To test the applicability of the Fraser theory in this example, a spectrum was computed that would result from sunlight scattered by molecules in the atmosphere. I assume that the airlight observation path is extremely long and that space acts as the black backdrop instead of a distant thunderstorm. The simulated spectrum was then created by computing the airlight using the equations of the Fraser theory [Eq. (7)]. The measured spectrum (from Otis, Colorado) and the computed spectrum are shown in Fig. 11. Although the computed spectrum was adjusted in magnitude to make it fit the observed data, the shape of the two curves is remarkably similar. The dominant wavelength of the computed spectrum is 489.1 nm, with a purity of 7.8%. This result is in very good agreement with the observed data. This simple example demonstrates that, under appropriate circumstances and even with relatively crude approximations, the Fraser theory does capture the essential features necessary to explain the green color. In almost every case when this mechanism is operating, the purity of the green color is low, indicating a very weak observed color. The Fraser theory can create a weak green color by the combination of the process of sunlight, reddened by the atmosphere, and the process of scattering of the sunlight by the molecules in the atmosphere. The colors are muted or entirely erased by the presence of a background reflector. In nature, this color can sometimes be seen when no thunderstorms are nearby. Often, the green color is masked by stronger background colors and is very difficult to see. This fact may be the reason that green color, under circumstances required by the Fraser theory mechanism, is rarely seen.

Summary

The theoretical development presented by Fraser (1978) can produce a spectrum that would be perceived as a very faint green light, assuming a perfectly black background thunderstorm. Introduction of a more realistic slightly reflecting gray background shifts the dominant wavelengths away from the green region of the spectrum. The Fraser theory, with the original black background or the modified gray background, matches fairly well the two spectra observed for examples shown here, neither of which was green. Thus the Fraser theory does predict the observed spectra in certain instances. Introducing a slightly reflective background tends to shift the dominant wavelengths away from the green region. Though technically the Fraser theory can explain a dominant wavelength in the green spectral region under a very narrow set of circumstances, the purity would likely be very low. Observers might not be able to perceive the green color.

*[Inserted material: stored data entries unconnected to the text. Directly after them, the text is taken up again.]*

/-- R81 (the spec's own decision D11): every DELIVER that ends without a fault makes SET_READ_SIZE exactly once, as its last
transaction, with the value `next_read_size` has after the step; one that ends faulted makes no transaction. -/
def Obligations.DeliverEndsWithRequest : Prop :=
  ∀ (s t : State) (k : Nat) (d e : Device) (bs : List Byte),
    s.devices[k]? = some d → exec (.deliver k bs) s = .next t → t.devices[k]? = some e →
      (e.rx.fault ≠ .none ∧ e.trace = d.trace) ∨
      (e.rx.fault = .none ∧ ∃ before, e.trace = d.trace ++ before ++ [.setReadSize e.nextReadSize] ∧
        ∀ n, .setReadSize n ∉ before)

/-- R83 (derived in the spec): independence of chunking. Whatever way the bytes of one frame are cut into deliveries, empty ones
allowed, and whatever the handler does: while the frame is incomplete every delivery returns `OK`, no packet is handed over and
`next_read_size` is the number of bytes needed to finish the header or the frame; with all of it delivered exactly one packet has been
handed over, `acc` = 0 and `next_read_size` = 2; nothing faults. With handlers that invoke nothing, the deliveries all have a step. -/
def Obligations.ChunkingIndependence : Prop :=
  ∀ (s : State) (k : Nat) (d : Device) (type : Byte) (value : List Byte) (ds : List (List Byte)) (more : List Byte),
    s.devices[k]? = some d → d.isOpen = true → d.rx.fault = .none → d.rx.acc = 0#9 → d.rx.rbuf.wf →
    value.length ≤ 254 → ds.flatten ++ more = type :: BitVec.ofNat 8 value.length :: value →
      (d.QuietReads → Safe (runAll (ds.map (Instr.deliver k)) s)) ∧
      ∀ t, runAll (ds.map (Instr.deliver k)) s = .next t →
        ∃ e, t.devices[k]? = some e ∧ e.isOpen = true ∧ e.rx.fault = .none ∧
          (more ≠ [] →
            (ds ≠ [] → e.result = some 0#32) ∧ packetsRead e.trace = packetsRead d.trace ∧
            e.nextReadSize.toNat =
              if ds.flatten.length < 2 then 2 - ds.flatten.length else 2 + value.length - ds.flatten.length) ∧
          (more = [] →
            packetsRead e.trace = packetsRead d.trace ++ [(type, BitVec.ofNat 8 value.length, value)] ∧
            e.rx.acc = 0#9 ∧ e.nextReadSize = 2#8)

/-- R84 (derived in the spec), R37: an honest transport, which never delivers more than was requested, causes no fault on a well-formed
stream, and the frames of the stream are handed over, each exactly once and in order, whatever the handler does. With handlers that
invoke nothing, the deliveries all have a step. -/
def Obligations.HonestTransportNeverFaults : Prop :=
  ∀ (s : State) (k : Nat) (d : Device) (frames : List (Byte × List Byte)) (ds : List (List Byte)) (more : List Byte),
    s.devices[k]? = some d → d.isOpen = true → d.rx.fault = .none → d.rx.acc = 0#9 → d.rx.rbuf.wf →
    (∀ f ∈ frames, f.2.length ≤ 254) →
    ds.flatten ++ more = (frames.map fun f => f.1 :: BitVec.ofNat 8 f.2.length :: f.2).flatten →
    honestRun k ds s →
      (d.QuietReads → Safe (runAll (ds.map (Instr.deliver k)) s)) ∧
      ∀ t, runAll (ds.map (Instr.deliver k)) s = .next t →
        ∃ e, t.devices[k]? = some e ∧ e.isOpen = true ∧ e.rx.fault = .none ∧
          (∃ n, packetsRead e.trace =
            packetsRead d.trace ++ (frames.take n).map fun f => (f.1, BitVec.ofNat 8 f.2.length, f.2)) ∧
          (more = [] →
            packetsRead e.trace = packetsRead d.trace ++ frames.map fun f => (f.1, BitVec.ofNat 8 f.2.length, f.2))

/-- R85 (derived in the spec): a frame whose length byte is 255 never completes: however its bytes are delivered, no packet is handed
over, and the only fault is FRAMING_OVERFLOW. -/
def Obligations.ReservedLengthNeverCompletes : Prop :=
  ∀ (s t : State) (k : Nat) (d e : Device) (type : Byte) (value : List Byte) (ds : List (List Byte)),
    s.devices[k]? = some d → d.isOpen = true → d.rx.fault = .none → d.rx.acc = 0#9 → d.rx.rbuf.wf →
    ds.flatten = type :: 0xFF#8 :: value → runAll (ds.map (Instr.deliver k)) s = .next t → t.devices[k]? = some e →
      packetsRead e.trace = packetsRead d.trace ∧ (e.rx.fault = .none ∨ e.rx.fault = .framingOverflow) ∧
        (e.rx.fault = .none → 2 + value.length ≤ 256)

/-- R23 (derived in the spec): what `RBUF` holds at and above `acc` is never observed: two machines that differ in such bytes alone end
in states that differ in such bytes alone, whatever the instruction. -/
def Obligations.StaleBytesNeverObserved : Prop :=
  ∀ (i : Instr) (s t : State) (k : Nat) (d d' : Device),
    s.devices[k]? = some d → d.rx.acc.toNat ≤ 256 → SameButStale d d' → exec i s = .next t →
      ∃ e e', t.devices[k]? = some e ∧ exec i (s.setDevice k d') = .next (t.setDevice k e') ∧ SameButStale e e'

/-- R14, R147 (the spec's own decision D8), R88: a latched fault leaves a device only through CLOSE: after any instruction either the
device was closed in it, or the device is open with the same cause, the same `acc` and `RBUF`, and handed over no packet. -/
def Obligations.FaultLeavesOnlyByClose : Prop :=
  ∀ (i : Instr) (s t : State) (k : Nat) (d : Device),
    s.devices[k]? = some d → d.isOpen = true → d.rx.fault ≠ .none → exec i s = .next t →
      ∃ e made, t.devices[k]? = some e ∧ e.trace = d.trace ++ made ∧
        (.tClose ∈ made ∨
          (e.isOpen = true ∧ e.rx.fault = d.rx.fault ∧ e.rx.acc = d.rx.acc ∧ e.rx.rbuf = d.rx.rbuf ∧
            ∀ ev ∈ made, isOnRead ev = false))

/-! ## ON_READ, SET_READ_SIZE, and frames on the line -/

/-- R77, R59, for the ON_READ row requested by itself (its meaning is the model's choice, notes/assumptions/9.md): ON_READ at
PacketReady, with a handler that invokes nothing: the packet is RBUF[0], RBUF[1], RBUF[2 .. 1 + L]; then `acc` <- 0, SET_READ_SIZE(2),
and the handler's status is the result. -/
def Obligations.OnReadHandsOver : Prop :=
  ∀ (s : State) (k : Nat) (d : Device) (a : HandlerAnswer) (rest : List HandlerAnswer) (f : FreeKey),
    s.devices[k]? = some d → d.isOpen = true → d.rx.fault = .none → 2 ≤ d.rx.acc.toNat → d.rx.acc.toNat ≤ 256 →
    d.rx.acc.toNat - 2 = (d.rx.rbuf.get 1).toNat → Answers d.env.onRead d.fresh a rest f → a.calls = [] →
      exec (.onRead k) s =
        .next (s.setDevice k
          { d with
            rx := { d.rx with acc := 0#9 }
            trace := d.trace ++
              [.onRead d.binding.context (d.rx.rbuf.get 0) (d.rx.rbuf.get 1)
                  ((List.range (d.rx.acc.toNat - 2)).map fun i => d.rx.rbuf.get (2 + i)) a.status,
               .setReadSize 2#8]
            env := { d.env with onRead := rest }
            fresh := f
            result := some a.status })

/-- R183 (the spec's own decision D19): a handler that closes its own device from inside ON_READ has no step: no DELIVER that completes
a packet answers a next state, and neither does the ON_READ row requested by itself (the model's choice, notes/assumptions/9.md). If the
CLOSE is the first thing it invokes, the refusal says so. -/
def Obligations.CloseInsideOnReadRefused : Prop :=
  ∀ (s : State) (k : Nat) (d : Device) (bs : List Byte) (a : HandlerAnswer) (rest : List HandlerAnswer) (f : FreeKey),
    s.devices[k]? = some d → d.isOpen = true → d.rx.fault = .none → d.rx.rbuf.wf →
    2 ≤ d.rx.acc.toNat + bs.length → d.rx.acc.toNat + bs.length ≤ 256 →
    Answers d.env.onRead d.fresh a rest f → .close k ∈ a.calls →
      (∃ m', Appended d.rx.rbuf d.rx.acc.toNat bs m' ∧
        (d.rx.acc.toNat + bs.length - 2 = (m'.get 1).toNat →
          (∀ t, exec (.deliver k bs) s ≠ .next t) ∧
          (∀ cs, a.calls = .close k :: cs → exec (.deliver k bs) s = .refused .closeInsideOnRead))) ∧
      (2 ≤ d.rx.acc.toNat → d.rx.acc.toNat - 2 = (d.rx.rbuf.get 1).toNat →
        (∀ t, exec (.onRead k) s ≠ .next t) ∧
        (∀ cs, a.calls = .close k :: cs → exec (.onRead k) s = .refused .closeInsideOnRead))

/-- R183 (the spec's own decision D19), R39, R152: a SEND of any form, type and data invoked from inside ON_READ, under the SEND's own
conditions, runs inside the DELIVER that completes the packet. Its effect `e` is that of the SEND on the device as ON_READ leaves it; its
TX_WRITEs, and no other transaction, lie between ON_READ and SET_READ_SIZE; its result goes to the handler; it touches neither `open` nor
the receive datapath, and DELIVER finishes on `e` as ever. That the form `start` only starts there is the model's choice,
notes/assumptions/13.md. The ON_READ row requested by itself (the model's choice, notes/assumptions/9.md) does what the DELIVER of no
bytes does. -/
def Obligations.SendInsideOnRead : Prop :=
  ∀ (s : State) (k : Nat) (d : Device) (bs : List Byte) (a : HandlerAnswer) (rest : List HandlerAnswer) (f : FreeKey)
    (form : SendForm) (type : Byte) (count : Count) (data : List Byte),
    s.devices[k]? = some d → d.isOpen = true → d.rx.fault = .none → d.rx.rbuf.wf →
    2 ≤ d.rx.acc.toNat + bs.length → d.rx.acc.toNat + bs.length ≤ 256 →
    Answers d.env.onRead d.fresh a rest f → a.calls = [.send k form type count data] →
    d.tx.busy = false → count.toNat ≤ data.length →
      (∃ m', Appended d.rx.rbuf d.rx.acc.toNat bs m' ∧
        (d.rx.acc.toNat + bs.length - 2 = (m'.get 1).toNat →
          let made := { d with
            rx := { d.rx with
              rbuf := m', acc := BitVec.ofNat 9 (d.rx.acc.toNat + bs.length), rxs := d.rx.rxs ++ bs }
            trace := d.trace ++
              [.onRead d.binding.context (m'.get 0) (m'.get 1)
                ((List.range (m'.get 1).toNat).map fun i => m'.get (2 + i)) a.status]
            env := { d.env with onRead := rest }
            fresh := f }
          ∃ (e : Device) (writes : List Event),
            exec (.send k form type count data) (s.setDevice k made) = .next (s.setDevice k e) ∧
            e.rx = made.rx ∧ e.isOpen = true ∧
            e.trace = made.trace ++ writes ∧ (∀ ev ∈ writes, ∃ bytes ok, ev = .txWrite bytes ok) ∧
            exec (.deliver k bs) s =
              .next (s.setDevice k
                { e with
                  rx := { e.rx with acc := 0#9 }
                  trace := made.trace ++ writes ++ [.returned e.result, .setReadSize 2#8]
                  result := some a.status }))) ∧
      (bs = [] → d.rx.acc.toNat - 2 = (d.rx.rbuf.get 1).toNat → exec (.onRead k) s = exec (.deliver k bs) s)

Many relatively crude approximations have been employed to enable a rough comparison between calculations using Fraser’s theory and some suitable observations. Nevertheless, the results show that the Fraser theory can account for the perceived color of light in the atmosphere under narrowly specified conditions. These results also show that the Fraser theory probably does not account for the relatively frequent observations of green color from thunderstorms in the U.S. Great Plains.

Acknowledgments

This research was supported by a grant from the Physical Meteorology Program, National Science Foundation (NSF) Grant ATM-9400208. Contributions to this work were made by Professors William Beasley of the University of Oklahoma and Craig Bohren of The Pennsylvania State University. The author thanks Erik Rasmussen and Jerry Straka for allowing him to pursue this research in conjunction with project VORTEX. Much of the vehicle support for VORTEX was provided by the Center for Analysis and Prediction of Storms under NSF Grant ATM-9120009. Additional vehicle support and guidance were provided by the National Severe Storms Laboratory in Norman, Oklahoma.

REFERENCES

  • Bohren, C. F., 1995: Optics, atmospheric. Encyclopedia of Applied Physics. Vol. 12. VCH Publishers, 405–434.

  • ——, and A. B. Fraser, 1993: Green thunderstorms. Bull. Amer. Meteor. Soc.,74, 2185–2193.

  • Burrows, J. P., A. Richter, A. Dehn, and B. Deters, 1999: Atmospheric remote-sensing reference data from GOME-2. Temperature dependent absorption cross sections of O3 in the 231–794 nm range. J. Quant. Spec. Radiat. Trans.,61, 509–517.

  • Donaldson, R. J., A. A. Spatola, and K. A. Browning, 1965: Visual observations of severe weather phenomena. A family outbreak of severe local storms—a comprehensive study of the storms in Oklahoma on 26 May 1963: Part I. Air Force Cambridge Research Lab. Special Rep. 32, 73–97. [Available from AFGL, Hanscomb AFB, MA 01731.].

  • Fankhauser, J. C., G. M. Barnes, L. J. Miller, and P. M. Rostkowski, 1983: Photographic documentation of some distinctive cloud forms observed beneath a large cumulonimbus. Bull. Amer. Meteor. Soc.,64, 450–462.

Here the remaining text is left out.